Especially, HHL is supposed to be applied to a scenario which does not need $x$ itself by some number $x^T M x$. In this case, normalization constant matters to compute $x^TMx$ by $\langle x|M|x\rangle$.
I'm not sure of the formal answer to your question, but for simulation purposes, this approach worked for me:
Edit:
To extract the unnormalized vector $x$ from $\left| x \right\rangle$ (a normalized quantum state) you would have to do full state tomography, which is a bigger problem than extracting the normalization constant. To extract the normalization constant, notice in the HHL paper that the normalization constant that we do not know "pops out" after measuring an ancilla qubit in a success basis state. So to $\textit{estimate}$ the normalization we could do HHL over and over again and take the number of times we measure success on the ancilla qubit divided by the total number of runs. Alternatively, we know the vector $b$ is normalized to make $\left| b \right\rangle$ and we know this normalization constant. Then $A^{-1}$ is applied to $\left| b \right\rangle$, during which, the known normalization constant is multiplied by another constant that is unknown. These constants together make up the overall normalization constant.
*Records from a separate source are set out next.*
/-- A command's own descriptor and data select it, whatever the data's length (R65, R69). -/
theorem decodeFrame_descriptor (i : Instr) : decodeFrame i.descriptor i.data = .ok i := by
  rw [decodeFrame, if_pos (legal_descriptor i)]
  cases i with
  | oneshot seed32 data =>
    obtain ⟨hlow, -⟩ := seed32_in_arg seed32
    exact congrArg (fun seed => Except.ok (Instr.oneshot seed data)) hlow
  | init seed => rfl
  | absorb data => rfl
  | digest => rfl
  | reset => rfl
  | exportState => rfl
  | importState data => rfl

/-- LEN announces a well-formed command's data (R61, R62). -/
theorem data_length_of_wf (i : Instr) (h : i.wf = true) : i.data.length = i.descriptor.len.toNat := by
  cases i with
  | init seed => rfl
  | absorb data => exact (lenWord_toNat data h).symm
  | digest => rfl
  | reset => rfl
  | exportState => rfl
  | importState data => exact (lenWord_toNat data h).symm
  | oneshot seed32 data => exact (lenWord_toNat data h).symm

/-- Settles O6: the front of the port is the command's frame, and the frame decodes to the command. -/
theorem stepRunsTheDecodedCommand : Obligations.StepRunsTheDecodedCommand := by
  intro s i rest hwf hpulse hrx
  have hfetch : fetch s.rx = .command i.descriptor i.data rest := by
    rw [hrx]
    exact fetch_frame i.descriptor i.data rest (data_length_of_wf i hwf) hpulse
  simp only [step, hfetch, serve, decodeFrame_descriptor]

/-! ## Lanes (R43) -/

/-- Byte `j` of the word at offset `o` is byte `o + j` of the string. -/
theorem le64_extractLsb' (x : Bytes) (o j : Nat) (ho : o + 8 ≤ x.length) (hj : j < 8) :
    some ((le64 x o).extractLsb' (8 * j) 8) = x[o + j]? := by
  rw [← enc64_getElem? _ j hj, enc64_le64 x o ho, List.getElem?_take_of_lt hj, List.getElem?_drop]

/-- Word `k` of a block is the word at offset `8 k` (R11). -/
theorem dec4_getElem? (x : Bytes) (k : Nat) (hk : k < 4) :
    [(dec4 x).w0, (dec4 x).w1, (dec4 x).w2, (dec4 x).w3][k]? = some (le64 x (8 * k)) := by
  match k, hk with
  | 0, _ => rfl
  | 1, _ => rfl
  | 2, _ => rfl
  | 3, _ => rfl

/-- Settles O43: byte `i` is byte `i mod 8` of the word at offset `8 (i div 8)`. -/
theorem blockBytesLandInTheirLanes : Obligations.BlockBytesLandInTheirLanes := by
  intro x i hx hi
  rw [dec4_getElem? x (i / 8) (by omega), Option.map_some,
    le64_extractLsb' x _ _ (by omega) (Nat.mod_lt _ (by decide)), Nat.div_add_mod]

/-! ## What a command reads and writes (R46, R48) -/

/-- Every command completes. Its new block and its one answer come from the old block alone; what stands on the port and
the answers before its own are neither read nor written. -/
theorem exec_reads_block_only (i : Instr) :
    ∃ (f : Block → Block) (r : Block → Response),
      ∀ s, exec i s = .next { s with block := f s.block, tx := s.tx ++ [r s.block] } := by
  cases i with
  | init seed => exact ⟨fun _ => constructed seed, fun _ => ⟨.ok, []⟩, exec_init seed⟩
  | absorb data =>
    exact ⟨fun b => absorbBytes (addTotal b data) data, fun _ => ⟨.ok, enc64 (lenWord data)⟩, exec_absorb data⟩
  | digest => exact ⟨id, fun b => ⟨.ok, enc4 (digestWords b)⟩, exec_digest⟩
  | reset => exact ⟨fun b => constructed b.seed, fun _ => ⟨.ok, []⟩, exec_reset⟩
  | exportState => exact ⟨id, fun b => ⟨.ok, snap b⟩, exec_exportState⟩
  | importState data =>
    by_cases h : importStatus data = .ok
    · exact ⟨fun _ => unsnap data, fun _ => ⟨.ok, []⟩, fun s => exec_importState_of_ok data s h⟩
    · exact ⟨id, fun _ => ⟨importStatus data, []⟩, fun s => exec_importState_of_ne_ok data s h⟩
  | oneshot seed32 data => exact ⟨id, fun _ => ⟨.ok, enc64 (oneshotHash seed32 data)⟩, exec_oneshot seed32 data⟩
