-- ==== Sys2Proof/Syntax.lean ====
section
/-! DEFINITION. The commands: one constructor per row of the opcode table. -/
namespace Sys2Proof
HHL is solving the problem $x^\prime = A^{-1}\frac{b}{||b||}$, so your solution will always be normalised as $x^\prime=x/||b||$. You always have access to this information because HHL is a probabilistic algorithm, and the probability of success is $||x^\prime||=||x||/||b||$.
It can happen that your solution is normalised by other factors, but these will then depend on your algorithm and it should be possible to calculate them a priori. E.g. in the rotation step, if you perform the operation $$ |\lambda\rangle|0\rangle\mapsto|\lambda\rangle(\sqrt{1-\frac{C^2}{\lambda^2}}|0\rangle+\frac{C}{\lambda}|1\rangle), $$ then your solution will become $x^\prime=\frac{Cx}{||b||}$.